The Colts were unlike previous targets of eminent domain seizures, however. Owners of bricks-and-mortar properties could only complain and litigate when confronted with condemnation threats; the Colts could get their assets out of town. And so they did. The very next day after the Senate voted, on the evening of March 28—Irsay had worried that if the move began during business hours officials would hurriedly finalize the legislation and obtain a court order to padlock the team’s rented offices—moving vans arrived and staffers packed up contracts, medical files, uniforms and other equipment. Under cover of darkness and with snowflakes swirling among a few somber onlookers, 22 vans rumbled away from the Colts’ rented facilities; by dawn, everything associated with the team was well down the highway to Indianapolis.
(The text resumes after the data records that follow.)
/-- A context at the start of a task (Table 06.4, R101, R119, R122). -/
def startCtx (o : Obj) (e : DispEntry) (r : List Byte) (lid : BitVec 32) (timed held : Bool) (rank team : Nat) (scy : Word) : Ctx :=
  let z := Ctx.reset
  let regs := (((z.s.set 1 (BitVec.ofNat 64 (recFld r 4 0 48))).set 2 (BitVec.ofNat 64 rank)).set 3 (BitVec.ofNat 64 team)).set 4
    (BitVec.ofNat 64 lid.toNat)
  { z with
    kind := if timed then .timed else .free
    lid := lid
    status := if held then .held else .run
    s := regs
    bundle := o.base + (if timed then e.tpc else e.fpc)
    base := o.base
    codeLen := if e.heft then o.bundles else o.code
    origin := scy
    startScy := scy
    priv := recFld r 0 16 1 == 1
    shape := Vector.ofFn fun k => BitVec.ofNat 32 (leAt r (8 + 4 * k.val) 4)
    padShape := Vector.ofFn fun k => BitVec.ofNat 32 (e.hi.getD k.val 0)
    numProf := o.numProf }

/-- A die takes the contexts of a task: its bounds read 0, its tile side stands as at task start (R158). -/
def Die.takeTask (d : Die) (bounds : List (Nat × Nat)) (timed : Bool) : Die :=
  let d1 := (normRanges bounds).foldl (fun d r => d.zeroUnits (r.1 / 256) (r.2 / 256)) d
  if timed then { d1 with wall := Wall.reset, fills := [], committed := .replicate 8 0, rx := .replicate 16 [] } else d1

/-- Phase set 0 is checked at task start; a failure waits for the first group of the rank-0 context (R197). -/
def State.startPhase (s : State) (t : Task) : State :=
  match t.ctxs.head? with
  | some p =>
    if t.det && (allDies.any fun d => t.ctxs.any (fun x => x.1 == d) && s.phaseOverlap t d 0) then
      s.defer p.1 p.2 ⟨0x0C, 0, 0, 0, 2, 0⟩
    else s
  | none => s

/-- DISPATCH of a launch (R137, R138): the contexts are taken; a fold of several dies starts at an agreed tick. -/
def State.dispatchLaunch (s : State) (q : BitVec 10) (lid : BitVec 32) (r : List Byte) (ds : List DieId) : State :=
  match s.selectEntry r with
  | none => s
  | some (slot, o, e, i) =>
    let fn := (s.queue q).func
    let timed := recFld r 0 11 1 == 1
    let fold : BitVec 3 := BitVec.ofNat 3 (recFld r 0 8 3)
    let l := ds.flatMap (s.takeCtxs timed (recFld r 0 12 2))
    let multi := timed && decide (1 < ds.length)
    let ref : DieId := ds.headD 0
    let here (d : DieId) : List (Nat × Nat) := if ds.contains d then o.bounds d else []
    let t : Task := {
      lid := lid
      fn := fn
      obj := slot.toNat
      handle := BitVec.ofNat 32 (recFld r 0 32 32)
      entry := i
      record := r
      fold := fold
      timed := timed
      freeCtx := recFld r 0 12 2
      prio := recFld r 0 5 3
      det := recFld r 0 2 1 == 1
      supv := recFld r 0 16 1 == 1
      redsvc := recFld r 0 3 1 == 1
      asid := s.asidOf fn
      kslot := s.fnSlot fn
      budget := leAt r 52 4
      ctxs := l.map fun x => (x.1, x.2.1)
      st := if multi then .starting else .running
      dies := #v[TaskDie.fresh (here 0), TaskDie.fresh (here 1), TaskDie.fresh (here 2)]
      polgen := 0
      startTick := BitVec.ofNat 64 (s.estTickOf ref + 4096)
      refDie := ref
      primary := none
      agreed := none
      dispAt := (s.dieAt 1).tick
      noVictim := false
      heldCtxs := []
      restored := false
      saved := []
      discards := 0
      startOn := 0
      stopCounts := []
      causes := []
      reported := false
      bound1 := s.pkg.level == 1 }
    let s0 := if multi then s.onDieAt 1 fun x => { x with partners := x.partners.map fun (p : Partner) => { p with fc := 0 } } else s
    let s1 := ds.foldl (fun s d => s.onDieAt d fun x => x.takeTask (o.bounds d) timed) s0
    let s2 := l.zipIdx.foldl (fun s x =>
      s.onCtxAt x.1.1 x.1.2.1 fun _ => startCtx o e r lid x.1.2.2 multi x.2 l.length (s.dieAt x.1.1).scy) s1
    let s3 := s2.onQueue q fun x =>
      { x with recs := x.recs.filter fun y => y.1 != lid, dispatched := x.dispatched + 1, eligible := false }
    let s4 : State := { s3 with sched := { s3.sched with tasks := s3.sched.tasks ++ [t] } }
    s4.startPhase t

/-- DISPATCH of a sealed transfer (R87): the counter of its direction advances. -/
def State.dispatchXfer (s : State) (q : BitVec 10) (lid : BitVec 32) (r : List Byte) : State :=
  let fn := (s.queue q).func
  let dirIn := recKind r == 1
  let n := if dirIn then (s.fn fn).ctrIn else (s.fn fn).ctrOut
  let s1 := s.onFn fn fun f => if dirIn then { f with ctrIn := f.ctrIn + 1 } else { f with ctrOut := f.ctrOut + 1 }
  let s2 := s1.onQueue q fun x =>
    { x with recs := x.recs.filter fun y => y.1 != lid, dispatched := x.dispatched + 1, eligible := false }
  { s2 with sched := { s2.sched with xfers := s2.sched.xfers ++ [{ lid := lid, fn := fn, dirIn := dirIn, record := r, number := n }] } }

/-- DISPATCH (R137). -/
def State.dispatch (s : State) (q : BitVec 10) (h : SchedHead) (ds : List DieId) : State :=
  match h with
  | .saved t => (s.restoreTask t).onQueue q fun x => { x with eligible := false }
  | .record lid r => if recKind r ≠ 0 then s.dispatchXfer q lid r else s.dispatchLaunch q lid r ds

/-! ### The pass (R130, R134, R135) -/

/-- What a pass carries: the state, and the dies that blocked heads of higher levels need. -/
structure Pass where
  st : State
  blocked : List DieId

/-- The queues that hold a record or a pre-empted task. -/
def State.busyQueues (s : State) : List (BitVec 10) :=
  ((List.range 1024).map (BitVec.ofNat 10)).filter fun q => (s.head q).isSome

/-- The queues whose heads a pass looks at: a queue that is empty now loses its deficit (R133). -/
def State.toSettle (s : State) : List (BitVec 10) :=
  ((List.range 1024).map (BitVec.ofNat 10)).filter fun q => (s.head q).isSome || (s.queue q).deficit != 0 || (s.queue q).eligible

/-- The inner loop of R134 for one queue: at most `fuel` dispatches. -/
def Pass.serve (lvl : Nat) (q : BitVec 10) : Nat → Pass → Pass
  | 0, p => p
  | n + 1, p =>
    let s := p.st
    match s.head q with
    | none => p
    | some h =>
      if !(s.queue q).eligible || s.ep q != lvl || (s.queue q).deficit < h.cost then p
      else
        match s.placeHead p.blocked h with
        | none => p
        | some ds =>
          let s1 := s.onQueue q fun x => { x with deficit := x.deficit - h.cost }
          let s2 := State.settleHead q 65 (s1.dispatch q h ds)
          let s3 : State := { s2 with host := { s2.host with cursor := s2.host.cursor.setIfInBounds lvl q.toNat } }
          Pass.serve lvl q n { p with st := s3 }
Baltimore hurriedly played its eminent domain trump card, but it was too late. On March 29, Maryland’s House of Delegates passed and Governor Harry Hughes signed the pending seizure legislation and city officials wired a $40 million purchase “offer” to Irsay. On March 30, the city filed a formal condemnation suit. A year and a half and $500,000 in legal fees later, U.S. District Court Judge Walter E. Black, Jr. ruled that the Colts had moved beyond Baltimore’s legal reach by the time the city had formally begun its seizure proceedings. Ever since, the Irsay name has been an expletive among Baltimore football fans. A local treasure had been stolen under cover of darkness, and anger was directed almost entirely at the thief. Little thought was given—then or now— to the repulsive power of eminent domain and other threats to the security of private property rights in the city. In the view of most policy- and opinion-makers, the episode was a tragic anomaly. Because the targets of such seizures are almost always immobile, their assets can be taken without much controversy and converted to “better” uses—case closed.
To be sure Magna’s bankruptcy status does not make it an exactly similar case to the Colts. And as the Sun’s Andy Green noted the Preakness may not be in danger as there are several interested parties, including Orioles owner Peter Angelos, Pikesville-based America’s Realty, David Cordish, and tech guru Halsey Minor. However, Green leaves out the real danger of eminent domain. Should Magna sell off its assets, be it Pimlico, Laurel Park, or The Preakness, O’Malley’s eminent domain saber rattling has to be disconcerting to any of those interested parties. What’s to stop the state from using the maneuver to take the Preakness away from them once they purchased it from Magna?
O’Malley and the General Assembly already botched slots. They claimed their “plan” would save Maryland’s thoroughbred industry and the Preakness. Only their scheme fell woefully short of their rosy predictions.
Given their failure with slots, and the unheeded lesson of the winter of 1984, Governor O’Malley and the legislature’s threat of eminent domain could lead to the loss of the very thing they seek to keep. Its a short trip from strong arms to ham fists.